Loading Events
  • This event has passed.

Oct 24, 2025 at 10:00 am – Oct 26, 2025 at 1:30 pm

It’s Practical, It’s Tactical:
Community-Based Documentary

With Tara Mateik, Ted Passon, Julie Forrest Wyman & DeeDee Halleck

We’re overjoyed to welcome Tara Mateik and his galvanizing, unstoppable energy back to UnionDocs to lead this workshop investigating embodied resistance through collaborative media-making and how small, tactical gestures build toward collective celebration and resistance.

This 3-day participatory workshop focuses on community-based documentary work that highlights communities facing systemic erasure from public life.

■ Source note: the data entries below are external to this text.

-- ==== Sys2Proof/Laws/Ops.lean ====
section
/-! SUPPORT. What the shared operations can do: the store of a payload byte, and what a step takes from
the host. -/

namespace Sys2Proof.Machine

/-- A store succeeds exactly below the capacity, and then does all R126 says. -/
theorem Decoder.storePayload_eq_some {b : Byte} {d d' : Decoder} :
    d.storePayload b = some d' ↔
      d.idx.toNat < Config.cap ∧
      d' = { d with
        pay := d.pay.writeByte d.idx.toNat b, cka := (ckStep (d.cka, d.ckb) b).1
        ckb := (ckStep (d.cka, d.ckb) b).2, idx := d.idx + 1 } := by
  unfold Decoder.storePayload
  split
  · simp [*, eq_comm, Decoder.fold]
  · simp [*]

theorem Decoder.storePayload_of_lt {b : Byte} {d : Decoder} (h : d.idx.toNat < Config.cap) :
    d.storePayload b = some { d with
        pay := d.pay.writeByte d.idx.toNat b, cka := (ckStep (d.cka, d.ckb) b).1
        ckb := (ckStep (d.cka, d.ckb) b).2, idx := d.idx + 1 } :=
  Decoder.storePayload_eq_some.mpr ⟨h, rfl⟩

theorem Decoder.storePayload_of_atCapacity {b : Byte} {d : Decoder} (h : d.atCapacity = true) :
    d.storePayload b = none := by
  have : ¬ d.idx.toNat < Config.cap := by simpa [Decoder.atCapacity] using h
  simp [Decoder.storePayload, this]

/-- The count after a store does not wrap (R122). -/
theorem Decoder.idx_succ_toNat {d : Decoder} (h : d.idx.toNat < Config.cap) :
    (d.idx + 1).toNat = d.idx.toNat + 1 := by
  have : d.idx.toNat < 256 := h
  bv_omega

/-- Taking the next stimulus changes the source alone. -/
theorem fetch_frame (s : State) :
    (fetch s).2.dec = s.dec ∧ (fetch s).2.out = s.out ∧ (fetch s).2.sink = s.sink ∧
      (fetch s).2.source = s.source.tail := by
  unfold fetch
  split <;> simp_all

variable {s : State} {rest : List Stimulus}

theorem fetch_nil (h : s.source = []) : fetch s = (.idle, s) := by
  simp [fetch, h]

theorem fetch_hardReset {v : Bool} {b : Byte} (h : s.source = .cycle true v b :: rest) :
    fetch s = (.hardReset, { s with source := rest }) := by
  simp [fetch, h]

theorem fetch_idle {b : Byte} (h : s.source = .cycle false false b :: rest) :
    fetch s = (.idle, { s with source := rest }) := by
  simp [fetch, h]

theorem fetch_byte {b : Byte} (h : s.source = .cycle false true b :: rest) :
    fetch s = (.byte b, { s with source := rest }) := by
  simp [fetch, h]

theorem fetch_header {c i l h : Byte} (hs : s.source = .header c i l h :: rest) :
    fetch s = (.header c i l h, { s with source := rest }) := by
  simp [fetch, hs]

end Sys2Proof.Machine
end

Participants will engage in hands-on collaborative exercises that demonstrate historical precedents for coalition-building while addressing current political urgencies. We’ll be taking a magnifying lens to questions such as:

What media has historically provided space for autonomy and self-representation? How do we reclaim media-making when spaces are scaled for bodies with more capital and value — challenging who gets access to housing, architecture, gendered spaces?

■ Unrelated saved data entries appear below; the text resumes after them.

/-- Every register state that meets the invariant is reached from reset: by a sync pair, the body its
registers hold, and the checksum byte received. -/
theorem Decoder.Inv.exists_runs {d : Decoder} (hd : d.Inv) :
    ∃ bs os, Runs Decoder.initial bs d os := by
  have reached {e : Decoder} {bs : List Byte} {os : List Output} (hruns : Runs Decoder.initial bs e os)
      (heq : e.Inv → d = e) : ∃ bs os, Runs Decoder.initial bs d os := by
    rw [heq (hruns.keeps Decoder.Inv.byte inv_initial)]
    exact ⟨bs, os, hruns⟩
  have hplen := d.payload_length
  have hidx := d.ofNat_payload_length.symm
  have hread (a : Nat) : a < d.idx.toNat → _ := Decoder.readByte_payload hd.index (a := a)
  have unread (h : d.idx = 0) (e : Decoder) (a : Nat) (ha : a < d.idx.toNat) :
      d.pay.readByte a = e.pay.readByte a := by simp [h] at ha
  cases hst : d.st
  case awaitSync1 => rw [hd.search hst]; exact ⟨[], [], .nil _⟩
  case awaitSync2 => rw [hd.sync2 hst]; exact ⟨[Config.sync1], _, .single rfl⟩
  case readClass =>
    rw [hd.start hst]
    exact ⟨[Config.sync1, Config.sync2], _, .cons rfl (.single rfl)⟩
  case readId =>
    obtain ⟨hid, hlen⟩ := hd.noId hst
    have hzero := (hd.noPayload (.inl hst)).1
    refine reached (.cons (b := Config.sync1) rfl (.cons (b := Config.sync2) rfl
      (.single (b := d.cls) rfl))) fun he => ?_
    exact hd.eq_of_frame he hst rfl hid hlen hzero (hd.rxCka (by simp [hst])) (unread hzero _)
  case readLengthLow =>
    have hzero := (hd.noPayload (.inr (.inl hst))).1
    refine reached (.cons (b := Config.sync1) rfl (.cons (b := Config.sync2) rfl
      (.cons (b := d.cls) rfl (.single (b := d.id) rfl)))) fun he => ?_
    exact hd.eq_of_frame he hst rfl rfl (hd.noLen hst) hzero (hd.rxCka (by simp [hst]))
      (unread hzero _)
  case readLengthHigh =>
    have hzero := (hd.noPayload (.inr (.inr hst))).1
    refine reached (runs_awaitingLenHigh rfl d.cls d.id (lowByte d.len)) fun he => ?_
    exact hd.eq_of_frame he hst rfl rfl (lenFromLow_lowByte (hd.noHigh hst)).symm hzero
      (hd.rxCka (by simp [hst])) (unread hzero _)
  case readPayload =>
    obtain ⟨-, hcap, hin⟩ := hd.filling hst
    refine reached (runs_framed d.cls d.id (hplen.trans_le hin.le) hcap) fun he => ?_
    refine hd.eq_of_frame he ?_ rfl rfl rfl hidx (hd.rxCka (by simp [hst])) hread
    rw [hst, framed, hplen, if_neg hin.ne]
  case readChecksumA =>
    obtain ⟨hfull, hcap⟩ := hd.filled (.inl hst)
    refine reached (runs_framed d.cls d.id (hplen.trans_le hfull.le) hcap) fun he => ?_
    refine hd.eq_of_frame he ?_ rfl rfl rfl hidx (hd.rxCka (by simp [hst])) hread
    rw [hst, framed, hplen, if_pos hfull]
  case readChecksumB =>
    obtain ⟨hfull, hcap⟩ := hd.filled (.inr hst)
    have hA : (framed d.cls d.id d.len d.payload).st = .readChecksumA := by
      rw [framed, hplen, if_pos hfull]
    have hcka := effect_decodeByte_of_eq ((ckaStoresWithoutFolding.1 _ d.rxCka _).mpr ⟨rfl, hA⟩) rfl
    refine reached ((runs_framed d.cls d.id (hplen.trans_le hfull.le) hcap).append (.single hcka))
      fun he => ?_
    exact hd.eq_of_frame he hst rfl rfl rfl hidx rfl hread

end Machine

/-- Settles O34: every byte keeps the invariant, and the bytes it counts lead to each state it admits. -/
theorem reachableExactlyInvariant : Obligations.ReachableExactlyInvariant := by
  refine fun d => ⟨?_, fun hd => ?_⟩
  · rintro ⟨bytes, t, hfeed, rfl⟩
    obtain ⟨os, hruns⟩ := runs_of_feed hfeed
    exact hruns.keeps Decoder.Inv.byte inv_initial
  · obtain ⟨bs, os, hruns⟩ := hd.exists_runs
    exact ⟨bs, _, hruns.feed_eq rfl, rfl⟩

end Sys2Proof

/-! PROOFS. Frames and streams from the initial state (spec/41_payload_checksum.md R138,
spec/70_reset_and_hazards.md R240 to R248). -/

namespace Sys2Proof

open Machine

namespace Machine

/-! The received checksum -/

/-- The registers with the first received checksum byte `a`. -/
def Decoder.awaitingCkb (a : Byte) (d : Decoder) : Decoder :=
  { d with st := .readChecksumB, rxCka := a }

/-- The two checksum bytes end the frame; what is put out is the last one's output (R131, R139). -/
theorem runs_trailer {d : Decoder} (hst : d.st = .readChecksumA) (a b : Byte) :
    Runs d [a, b] Decoder.initial
      [Output.silent, outputOf (d.awaitingCkb a) (decodeByte (d.awaitingCkb a) b)] := by
  have hcka := effect_decodeByte_of_eq ((ckaStoresWithoutFolding.1 d a a).mpr ⟨rfl, hst⟩) rfl
  obtain ⟨d', o, hckb⟩ := effect_decodeByte (d.awaitingCkb a) b
  obtain rfl := (byteStep_of_effect hckb).eq_initial_of_readChecksumB rfl
  obtain rfl := output_of_effect hckb
  exact .cons hcka (.single hckb)

theorem frameOutput_ckErr (c i : Byte) (p : List Byte) : (frameOutput c i p).ckErr = false := by
  unfold frameOutput
  split_ifs <;> rfl

theorem frameOutput_record (c i : Byte) (p : List Byte) :
    (frameOutput c i p).record = if c = 0x01 ∧ i = 0x07 ∧ 84 ≤ p.length then
      some (decodeRecord (Memory.ofPayload p)) else none := by
  unfold frameOutput
  split_ifs <;> simp_all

How do our bodies change the meaning of historical images when we inhabit them together?

What are the strategies we can employ to overcome the normative pitfalls of collective collaboration?

What happens when we touch and handle the actual materials of resistance movements?

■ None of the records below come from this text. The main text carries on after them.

-- ==== Sys2Proof/Syntax.lean ====
section
/-!
DEFINITION. The encoded interfaces of the block as data: the host commands and the protocol control bytes
(`Instr`, one constructor per row of opcode_table.json), and the host-port transactions (30_encoding.md).
-/

namespace Sys2Proof

/-- One constructor per row of opcode_table.json. The eighteen rows of format `CMD` are the host commands of R53;
they carry no field, since a command word has no immediate operand (R52). The four rows of format `PCB` are the
protocol control bytes the block engine acts on (R58 to R60); `mark` is PCB bit 0. -/
inductive Instr where
  /-- `CRC_A` (R104) -/
  | crcA
  /-- `CRC_B` (R105) -/
  | crcB
  /-- `XCHG` (R79) -/
  | xchg
  /-- `REG_RD` (R82) -/
  | regRd
  /-- `REG_WR` (R83) -/
  | regWr
  /-- `REG_OR` (R84) -/
  | regOr
  /-- `REG_AND` (R85) -/
  | regAnd
  /-- `SEND_DATA` (R96) -/
  | sendData
  /-- `READ_DATA` (R97) -/
  | readData
  /-- `RX_STATUS` (R98) -/
  | rxStatus
  /-- `READ_TMO` (R99) -/
  | readTmo
  /-- `TRANSCEIVE` (R108) -/
  | transceive
  /-- `PROBE` (R131) -/
  | probe
  /-- `PROBE_ALL` (R132) -/
  | probeAll
  /-- `TGT_ALLOC` (R134) -/
  | tgtAlloc
  /-- `TGT_INSTALL` (R135) -/
  | tgtInstall
  /-- `TGT_REMOVE` (R136) -/
  | tgtRemove
  /-- `TGT_READ` (R137) -/
  | tgtRead
  /-- `PCB_I`: the non-chained I-block PCB `0x0A | mark` (R58, R118) -/
  | pcbI (mark : Bool)
  /-- `PCB_I_CHAINED`: the chained I-block PCB `0x1A | mark` (R58, R119) -/
  | pcbIChained (mark : Bool)
  /-- `PCB_R`: the R-block PCB `0xAA | mark` (R59, R115) -/
  | pcbR (mark : Bool)
  /-- `PCB_S_WTX`: the S(WTX) PCB 0xFA (R60, R121) -/
  | pcbSWtx
  deriving DecidableEq, Repr

/-- The two formats of opcode_table.json: what an encoded byte is read as. -/
inductive Format where
  /-- the `OPC` field of a command word (R52) -/
  | cmd
  /-- byte 0 of a block-protocol frame (R61) -/
  | pcb
  deriving DecidableEq, Repr

/-- The format of each row. -/
def Instr.format : Instr → Format
  | .crcA | .crcB | .xchg | .regRd | .regWr | .regOr | .regAnd => .cmd
  | .sendData | .readData | .rxStatus | .readTmo => .cmd
  | .transceive | .probe | .probeAll => .cmd
  | .tgtAlloc | .tgtInstall | .tgtRemove | .tgtRead => .cmd
  | .pcbI _ | .pcbIChained _ | .pcbR _ | .pcbSWtx => .pcb

/-- Why a byte is no instruction. -/
inductive Reject where
  /-- an `OPC` outside the table of R53; such a command completes with `E_BAD_CMD` (R63) -/
  | reservedCommand (opc : Byte)
  /-- a PCB outside the patterns of R58 to R60; such a frame is *bad PCB* (R62) -/
  | unknownPcb (pcb : Byte)
  deriving DecidableEq, Repr

/-- The width of a host-port access (R34 admits the 32-bit one alone). -/
inductive Width where
  | w8
  | w16
  | w32
  deriving DecidableEq, Repr

/-- Direction and data of a host transaction (R51). -/
inductive HostOp where
  | read
  | write (v : Word)
  deriving DecidableEq, Repr

/-- A host-port transaction (R51), with the width the host bus asks for. -/
structure HostAccess where
  op : HostOp
  off : BitVec 12
  width : Width := .w32
  deriving DecidableEq, Repr

/-- What the world on the host side does, in order. `pass` and `await` are the model's own: they place the host's
accesses in time against the steps of a running command (log entry 2). -/
inductive HostEvent where
  /-- a host-port transaction -/
  | access (a : HostAccess)
  /-- the input `rst_n` is driven to `level` (R155) -/
  | rst (level : Bool)
  /-- the host lets the sequencer make one elementary step -/
  | pass
  /-- the host makes no further access before the running command has completed (R146) -/
  | await
  deriving DecidableEq, Repr

/-- What a host access answers. -/
inductive HostReply where
  /-- the data of a read (R35) -/
  | data (v : Word)
  /-- a write was taken by the port, whether or not it had an effect (R36) -/
  | wrote
  /-- the host bus's error response (R34) -/
  | busError
  deriving DecidableEq, Repr

/-- An event of the peer side, in the order it happens (R46). -/
inductive BusEvent where
  /-- a `WaitBusy(want, budget)` ended; `ok` is false for a timeout (R11) -/
  | wait (want : Bool) (budgetMs : Nat) (ok : Bool)
  /-- `SEL(1)` or `SEL(0)` (R11) -/
  | sel (asserted : Bool)
  /-- a `Delay` of at least so many µs (R11) -/
  | delay (minUs : Nat)
  /-- a byte clocked out on MOSI, its MISO byte discarded (R70) -/
  | out (b : Byte)
  /-- a filler clocked out on MOSI, with the MISO byte captured (R71) -/
  | filler (captured : Byte)
  deriving DecidableEq, Repr

end Sys2Proof
end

And how can we adapt spaces and objects to work with our bodies, rather than against them?

Drawing from the facilitators’ diverse practices and experiences in sustaining long-term community-based practices that bring bodies together in space, this workshop is an opportunity for connection-building and strategy-sharing across communities who face overlapping forms of discrimination, medical gatekeeping, and legislative targeting. These intersections are particularly visible in how these communities must constantly adapt physically to a world designed without them in mind.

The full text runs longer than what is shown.